• Buradasın

    Kanun yararına temyiz dilekçesi ile kanun yararına bozma aynı şey mi?

    Yazeka

    Arama sonuçlarına göre oluşturuldu

    Hayır, kanun yararına temyiz dilekçesi ile kanun yararına bozma aynı şey değildir.
    Kanun yararına bozma, 5271 sayılı Ceza Muhakemesi Kanunu'nun 309. ve 310. maddelerinde düzenlenen, hakim veya mahkeme tarafından verilen ve istinaf veya temyiz incelemesinden geçmeksizin kesinleşen karar veya hükümlerdeki hukuka aykırılıkların giderilmesini sağlayan olağanüstü bir kanun yoludur 123.
    Kanun yararına temyiz ise, Hukuk Muhakemeleri Kanunu'nun 363. maddesinde düzenlenen ve ilk derece mahkemelerinin kesin olarak verdikleri kararlar ile istinaf incelemesinden geçmeden kesinleşmiş bulunan kararlarına karşı başvurulan bir yöntemdir 4.
    5 kaynaktan alınan bilgiyle göre:

    Konuyla ilgili materyaller

    Kesinleşme iptal ve temyiz dilekçesi nedir?

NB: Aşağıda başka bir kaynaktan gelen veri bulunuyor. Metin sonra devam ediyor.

theorem State.issue_ev {a : State} {x0 : Sys2Proof.Machine.State} {x1 : Sys2Proof.CmdRef} {x2 : Sys2Proof.Machine.Sheet} {x3 : Sys2Proof.Machine.Cmd} (hx0 : Evolves a x0) : Evolves a (State.issue x0 x1 x2 x3) := by
  unfold State.issue
  extract_lets -merge -useContext +onlyGivenNames v1
  have h_v1 : Evolves a v1 := by
    unfold v1
    refine State.leaseIssue_ev ?_
    exact hx0
  try clear_value v1
  extract_lets -merge -useContext +onlyGivenNames v2
  extract_lets -merge -useContext +onlyGivenNames v3
  have h_v3 : Evolves a v3 := by
    unfold v3
    refine State.modCmd_ev ?_
    exact h_v1
  try clear_value v3
  extract_lets -merge -useContext +onlyGivenNames v4
  have h_v4 : Evolves a v4 := by
    unfold v4
    refine Evolves.ite ?_ ?_
    · refine State.bump_ev ?_
      exact h_v3
    · exact h_v3
  try clear_value v4
  refine Evolves.ite ?_ ?_
  · refine State.killRehearsed_ev ?_
    exact h_v4
  · refine Evolves.ite ?_ ?_
    · refine State.finish_ev ?_
      exact h_v4
    · exact h_v4

theorem State.syncFault_ev {a : State} {x0 : Sys2Proof.Machine.State} {x1 : ℕ} (hx0 : Evolves a x0) : Evolves a (State.syncFault x0 x1) := by
  unfold State.syncFault
  extract_lets -merge -useContext +onlyGivenNames v1
  have h_v1 : Evolves a v1 := by
    unfold v1
    refine Evolves.foldl (fun t2 x3 h_t2 => ?_) ?_
    · refine State.kill_ev ?_
      exact h_t2
    · exact hx0
  try clear_value v1
  refine State.setSync_ev ?_
  exact h_v1

theorem State.tierLate_ev {a : State} {x0 : Sys2Proof.Machine.State} {x1 : Sys2Proof.CmdRef} {x2 : Sys2Proof.Machine.Sheet} {x3 : Sys2Proof.Machine.Cmd} (hx0 : Evolves a x0) : Evolves a (State.tierLate x0 x1 x2 x3) := by
  unfold State.tierLate
  refine Evolves.ite ?_ ?_
  · exact hx0
  · split
    · exact hx0
    · extract_lets -merge -useContext +onlyGivenNames v1
      extract_lets -merge -useContext +onlyGivenNames v2
      extract_lets -merge -useContext +onlyGivenNames v3
      extract_lets -merge -useContext +onlyGivenNames v4
      extract_lets -merge -useContext +onlyGivenNames v5
      extract_lets -merge -useContext +onlyGivenNames v6
      have h_v6 : Evolves a v6 := by
        unfold v6
        refine State.setReg_ev ?_
        exact hx0
      try clear_value v6
      refine State.event_ev ?_
      refine State.modCmd_ev ?_
      exact h_v6

theorem execCommandIssue_ev {a : State} {x0 : Sys2Proof.CmdRef} {x1 : Sys2Proof.Machine.State} (hx1 : Evolves a x1) : EvolvesO a (execCommandIssue x0 x1) := by
  unfold execCommandIssue
  refine EvolvesO.ite ?_ ?_
  · exact EvolvesO.fault
  · split
    · refine EvolvesO.ite ?_ ?_
      · refine EvolvesO.next ?_
        exact hx1
      · extract_lets -merge -useContext +onlyGivenNames v1
        have h_v1 : Evolves a v1 := by
          unfold v1
          refine State.tierLate_ev ?_
          exact hx1
        try clear_value v1
        split
        · refine EvolvesO.next ?_
          refine State.syncFault_ev ?_
          exact h_v1
        · refine EvolvesO.ite ?_ ?_
          · refine EvolvesO.next ?_
            exact h_v1
          · refine EvolvesO.ite ?_ ?_
            · refine EvolvesO.next ?_
              refine State.modCmd_ev ?_
              exact h_v1
            · split
              · refine EvolvesO.next ?_
                exact h_v1
              · extract_lets -merge -useContext +onlyGivenNames v2
                extract_lets -merge -useContext +onlyGivenNames v3
                extract_lets -merge -useContext +onlyGivenNames v4
                have h_v4 : Evolves a v4 := by
                  unfold v4
                  refine Evolves.mk' ?_ rfl
                  exact h_v1
                try clear_value v4
                refine EvolvesO.next ?_
                refine State.syncSend_ev ?_
                exact h_v4
              · refine EvolvesO.ite ?_ ?_
                · refine EvolvesO.next ?_
                  refine State.kill_ev ?_
                  exact h_v1
                · refine EvolvesO.ite ?_ ?_
                  · refine EvolvesO.next ?_
                    exact h_v1
                  · split
                    · refine EvolvesO.next ?_
                      refine State.kill_ev ?_
                      exact h_v1
                    · refine EvolvesO.next ?_
                      refine State.issue_ev ?_
                      exact h_v1
    · refine EvolvesO.next ?_
      exact hx1

theorem execCommitPoint_ev {a : State} {x0 : Sys2Proof.CmdRef} {x1 : Sys2Proof.Machine.State} (hx1 : Evolves a x1) : EvolvesO a (execCommitPoint x0 x1) := by
  unfold execCommitPoint
  refine EvolvesO.ite ?_ ?_
  · exact EvolvesO.fault
  · split
    · refine EvolvesO.ite ?_ ?_
      · refine EvolvesO.next ?_
        exact hx1
      · split
        · refine EvolvesO.next ?_
          refine State.syncFault_ev ?_
          exact hx1
        · refine EvolvesO.ite ?_ ?_
          · refine EvolvesO.next ?_
            refine State.commit_ev ?_
            exact hx1
          · extract_lets -merge -useContext +onlyGivenNames v1
            have h_v1 : Evolves a v1 := by
              unfold v1
              refine Evolves.ite ?_ ?_
              · refine State.askToken_ev ?_
                exact hx1
              · exact hx1
            try clear_value v1
            split
            · refine EvolvesO.next ?_
              refine State.commit_ev ?_
              exact h_v1
            · refine EvolvesO.next ?_
              refine State.kill_ev ?_
              exact h_v1
            · refine EvolvesO.next ?_
              exact h_v1
    · refine EvolvesO.next ?_
      exact hx1

theorem execDrainEnd_ev {a : State} {x0 : Sys2Proof.CmdRef} {x1 : List ℕ} {x2 : Sys2Proof.Machine.State} (hx2 : Evolves a x2) : EvolvesO a (execDrainEnd x0 x1 x2) := by
  unfold execDrainEnd
  refine EvolvesO.ite ?_ ?_
  · exact EvolvesO.fault
  · split
    · refine EvolvesO.ite ?_ ?_
      · refine EvolvesO.next ?_
        exact hx2
      · refine EvolvesO.next ?_
        refine State.endDrain_ev ?_
        exact hx2
    · refine EvolvesO.next ?_
      exact hx2

theorem execOverrunAbandon_ev {a : State} {x0 : ℕ} {x1 : Sys2Proof.Machine.State} (hx1 : Evolves a x1) : EvolvesO a (execOverrunAbandon x0 x1) := by
  unfold execOverrunAbandon
  refine EvolvesO.ite ?_ ?_
  · exact EvolvesO.fault
  · split
    · refine EvolvesO.next ?_
      exact hx1
    · refine EvolvesO.ite ?_ ?_
      · refine EvolvesO.next ?_
        exact hx1
      · extract_lets -merge -useContext +onlyGivenNames v1
        have h_v1 : Evolves a v1 := by
          unfold v1
          refine State.killAll_ev ?_
          exact hx1
        try clear_value v1
        refine EvolvesO.next ?_
        refine State.closeRequests_ev ?_
        exact h_v1

end Sys2Proof.Machine
end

    Kesinleşme, iptal ve temyiz dilekçeleri farklı hukuki süreçleri ifade eder: 1. Kesinleşme Dilekçesi: Bir mahkeme kararının kesinleşmesi için yazılan dilekçedir. 2. İptal Dilekçesi: İdari yargıda, kesinleşmiş bir kararın hukuka aykırı olduğunun tespit edilmesi durumunda, Adalet Bakanlığı veya Danıştay Başsavcılığına sunulan dilekçedir. 3. Temyiz Dilekçesi: Bir mahkeme kararının üst mahkeme olan Yargıtay tarafından yeniden incelenmesi için yazılan dilekçedir.

    Temyiz ve temyize başvuru arasındaki fark nedir?

    Temyiz ve temyize başvuru arasındaki fark şu şekildedir: - Temyiz, hukuk davalarında Bölge Adliye Mahkemeleri tarafından verilen nihai kararların Yargıtay tarafından hukuki açıdan denetlenmesini sağlayan en üst düzey olağan kanun yoludur. - Temyize başvuru ise, bu denetim sürecinin ilk adımıdır ve kararın tebliğinden itibaren iki hafta içinde yapılması gerekir. Özetle: Temyiz, sürecin tamamını ifade ederken; temyize başvuru, bu sürecin ilk aşamasını oluşturan başvurudur.

    Bozma ve kanun yararına bozma arasındaki fark nedir?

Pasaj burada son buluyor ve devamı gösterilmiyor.